To put it simply, state machine is a computation, an algorithm.

It is very similar to 'function' (also known as procedure, method or subroutine), but unlike function it splits the computation is multiple smaller steps. The added value of the splitting is that the state machine can be interrupted each time it processes one step and before it starts processing the next one.

But what's the point? Why would anyone want to execute a function, which is a perfectly sane and nicely encapsulated unit of computation, in several steps?

And here we are getting to the core of the problem: You want to split the function because it may take too long to finish — it can do a lot of work or maybe just idly wait for I/O — and in the meantime it blocks other stuff from being executed.

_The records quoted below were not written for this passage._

/-- The step that completes a `WAIT` is the one that takes the sequencer round (42_control_loop.md R161, R162). -/
theorem completesWait_iff_round (hl : s.opList = none) (hq : s.seq < s.cfg.nAxes + 2) (hrun : s.Running)
    (h : step s = .next t) : s.completesWait = true ↔ s.seq = s.cfg.nAxes + 1 ∧ t.seq = 0 := by
  rw [completesWait_iff hl hq, and_congr_right_iff]
  intro hlast
  rw [step_wired_wait hl hlast] at h
  cases hp : s.draw.periodElapsed with
  | true =>
    rw [execWait_wakes hrun hp] at h
    cases h
    simp [State.advance_seq, hl, nextSeq, hlast]
  | false =>
    rw [execWait_holds hrun hp] at h
    cases h
    simp [hlast]

/-! ### Where a run ends -/

theorem iterationsEnd_succ_iff : iterationsEnd (fuel + 1) (k + 1) s = some t ↔
    s.Running ∧ ∃ u, step s = .next u ∧ iterationsEnd fuel (if s.completesWait then k else k + 1) u = some t := by
  by_cases hrun : s.Running
  · cases hs : step s with
    | next u =>
      rw [iterationsEnd_step hrun hs]
      constructor
      · exact fun he => ⟨hrun, u, rfl, he⟩
      · rintro ⟨-, _, ⟨⟩, he⟩
        exact he
    | fault r => simp [iterationsEnd, hs]
    | refused r => simp [iterationsEnd, hs]
  · simp [iterationsEnd, hrun]

/-- The first `n` steps from `s` are operations' own and lead to `t`, and the sequencer has gone round `k` times after
them for the first time. -/
def EndsAfter (n k : Nat) (s t : State) : Prop :=
  runSteps n s = .next t ∧ (∀ i u, i < n → runSteps i s = .next u → u.Running) ∧
  waitsCompleted n s = k ∧ ∀ i, i < n → waitsCompleted i s < k

theorem endsAfter_no_round_iff : EndsAfter n 0 s t ↔ n = 0 ∧ s = t := by
  constructor
  · rintro ⟨hrun, -, -, hfirst⟩
    obtain rfl : n = 0 := Nat.eq_zero_of_not_pos fun hn => Nat.not_lt_zero _ (hfirst 0 hn)
    exact ⟨rfl, Host.Outcome.next.inj hrun⟩
  · rintro ⟨rfl, rfl⟩
    exact ⟨rfl, nofun, rfl, nofun⟩

theorem not_endsAfter_zero_succ : ¬ EndsAfter 0 (k + 1) s t := by
  rintro ⟨-, -, hcount, -⟩
  cases hcount

theorem waitsCompleted_succ (h : step s = .next u) (n : Nat) : waitsCompleted (n + 1) s =
    (if s.seq = s.cfg.nAxes + 1 ∧ u.seq = 0 then 1 else 0) + waitsCompleted n u := by
  rw [waitsCompleted, h]

theorem waitsCompleted_succ_eq_iff (h : step s = .next u) : waitsCompleted (n + 1) s = k + 1 ↔
    waitsCompleted n u = if s.seq = s.cfg.nAxes + 1 ∧ u.seq = 0 then k else k + 1 := by
  rw [waitsCompleted_succ h]
  split_ifs <;> omega

theorem waitsCompleted_succ_lt_iff (h : step s = .next u) : waitsCompleted (n + 1) s < k + 1 ↔
    waitsCompleted n u < if s.seq = s.cfg.nAxes + 1 ∧ u.seq = 0 then k else k + 1 := by
  rw [waitsCompleted_succ h]
  split_ifs <;> omega

theorem exists_step_of_runSteps_succ (h : runSteps (n + 1) s = .next t) :
    ∃ u, step s = .next u ∧ runSteps n u = .next t := by
  cases hs : step s with
  | next u => exact ⟨u, rfl, (runSteps_next hs n).symm.trans h⟩
  | fault r => simp [runSteps, hs] at h
  | refused r => simp [runSteps, hs] at h

theorem endsAfter_succ_iff : EndsAfter (n + 1) (k + 1) s t ↔ s.Running ∧ ∃ u, step s = .next u ∧
    EndsAfter n (if s.seq = s.cfg.nAxes + 1 ∧ u.seq = 0 then k else k + 1) u t := by
  constructor
  · rintro ⟨hsteps, hrun, hcount, hfirst⟩
    obtain ⟨u, hu, ht⟩ := exists_step_of_runSteps_succ hsteps
    exact ⟨hrun 0 s (Nat.succ_pos n) rfl, u, hu, ht,
      fun i v hi hv => hrun (i + 1) v (Nat.succ_lt_succ hi) ((runSteps_next hu i).trans hv),
      (waitsCompleted_succ_eq_iff hu).mp hcount,
      fun i hi => (waitsCompleted_succ_lt_iff hu).mp (hfirst (i + 1) (Nat.succ_lt_succ hi))⟩
  · rintro ⟨hs, u, hu, ht, hrun, hcount, hfirst⟩
    refine ⟨(runSteps_next hu n).trans ht, fun i v hi hv => ?_,
      (waitsCompleted_succ_eq_iff hu).mpr hcount, fun i hi => ?_⟩
    · cases i with
      | zero =>
        cases hv
        exact hs
      | succ i => exact hrun i v (Nat.lt_of_succ_lt_succ hi) ((runSteps_next hu i).symm.trans hv)
    · cases i with
      | zero => exact Nat.succ_pos k
      | succ i => exact (waitsCompleted_succ_lt_iff hu).mpr (hfirst i (Nat.lt_of_succ_lt_succ hi))

theorem iterationsEnd_iff_endsAfter (hl : s.opList = none) (hq : s.seq < s.cfg.nAxes + 2) :
    iterationsEnd fuel k s = some t ↔ ∃ n ≤ fuel, EndsAfter n k s t := by
  induction fuel generalizing k s with
  | zero =>
    cases k with
    | zero => simp [endsAfter_no_round_iff]
    | succ k => simp [iterationsEnd, not_endsAfter_zero_succ]
  | succ fuel ih =>
    cases k with
    | zero => simp [endsAfter_no_round_iff]
    | succ k =>
      have first_step (u : State) (hrun : s.Running) (hu : step s = .next u) :
          iterationsEnd fuel (if s.completesWait then k else k + 1) u = some t ↔
            ∃ n ≤ fuel, EndsAfter n (if s.seq = s.cfg.nAxes + 1 ∧ u.seq = 0 then k else k + 1) u t := by
        simp only [completesWait_iff_round hl hq hrun hu]
        exact ih (step_opList hu hl) (step_seq_lt hu hrun hq)
      rw [iterationsEnd_succ_iff]
      constructor
      · rintro ⟨hrun, u, hu, he⟩
        obtain ⟨n, hn, hends⟩ := (first_step u hrun hu).mp he
        exact ⟨n + 1, Nat.succ_le_succ hn, endsAfter_succ_iff.mpr ⟨hrun, u, hu, hends⟩⟩
      · rintro ⟨_ | n, hn, hends⟩
        · exact absurd hends not_endsAfter_zero_succ
        · obtain ⟨hrun, u, hu, hends⟩ := endsAfter_succ_iff.mp hends
          exact ⟨hrun, u, hu, (first_step u hrun hu).mpr ⟨n, Nat.le_of_succ_le_succ hn, hends⟩⟩

/-- A run ends between two iterations (42_control_loop.md R169). -/
theorem iterationsEnd_succ_between (hl : s.opList = none) (hq : s.seq < s.cfg.nAxes + 2)
    (he : iterationsEnd fuel (k + 1) s = some t) : t.seq = 0 ∧ t.opList = none ∧ t.fault = false := by
  induction fuel generalizing k s with
  | zero => cases he
  | succ fuel ih =>
    obtain ⟨hrun, u, hu, he⟩ := iterationsEnd_succ_iff.mp he
    have hul := step_opList hu hl
    have huq := step_seq_lt hu hrun hq
    split_ifs at he with hc
    · cases k with
      | zero =>
        rw [iterationsEnd_zero] at he
        cases he
        exact ⟨((completesWait_iff_round hl hq hrun hu).mp hc).2, hul, step_fault hu hrun⟩
      | succ k => exact ih hul huq he
    · exact ih hul huq he

/-- Settles O30: by induction on the fuel, the run's first step counting a round exactly when it completes a `WAIT`. -/
theorem runEndsAtItsLastCompletedWait : Obligations.RunEndsAtItsLastCompletedWait := fun _ _ _ _ hl hq =>
  ⟨iterationsEnd_iff_endsAfter hl hq, iterationsEnd_succ_between hl hq⟩

/-! ### A run as iterations -/

/-- One iteration with the law `iterationResult p o`, and then a run of `k` iterations that ends in `t`. -/
def IterationThenRun (p : Params) (o : Observation) (k : Nat) (t : State) : Prop :=
  ∃ fuel v x, v.AtIterationStart ∧ v.cfg = p ∧ x.counts.length = p.nAxes ∧ v.observe = iterationResult p o x ∧
    iterationsEnd fuel k v = some t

Typical use of state machines is to run a step of one state machine, then run a step from another one and so on. In short, state machine is a very lightweight thread that user can schedule by hand. It is a manual alternative to an OS process or an OS thread.

Why state machines?

The obvious question thus is: Why state machines? Why not processes or threads?

And the obvious answer is: Performance.

When UNIX was still young, scheduling was supposed to be done by the OS on per-process basis. When implementing a network server, for example, you were supposed to fork a new instance of the process for each TCP connection and rely on the OS scheduler to switch between the processes.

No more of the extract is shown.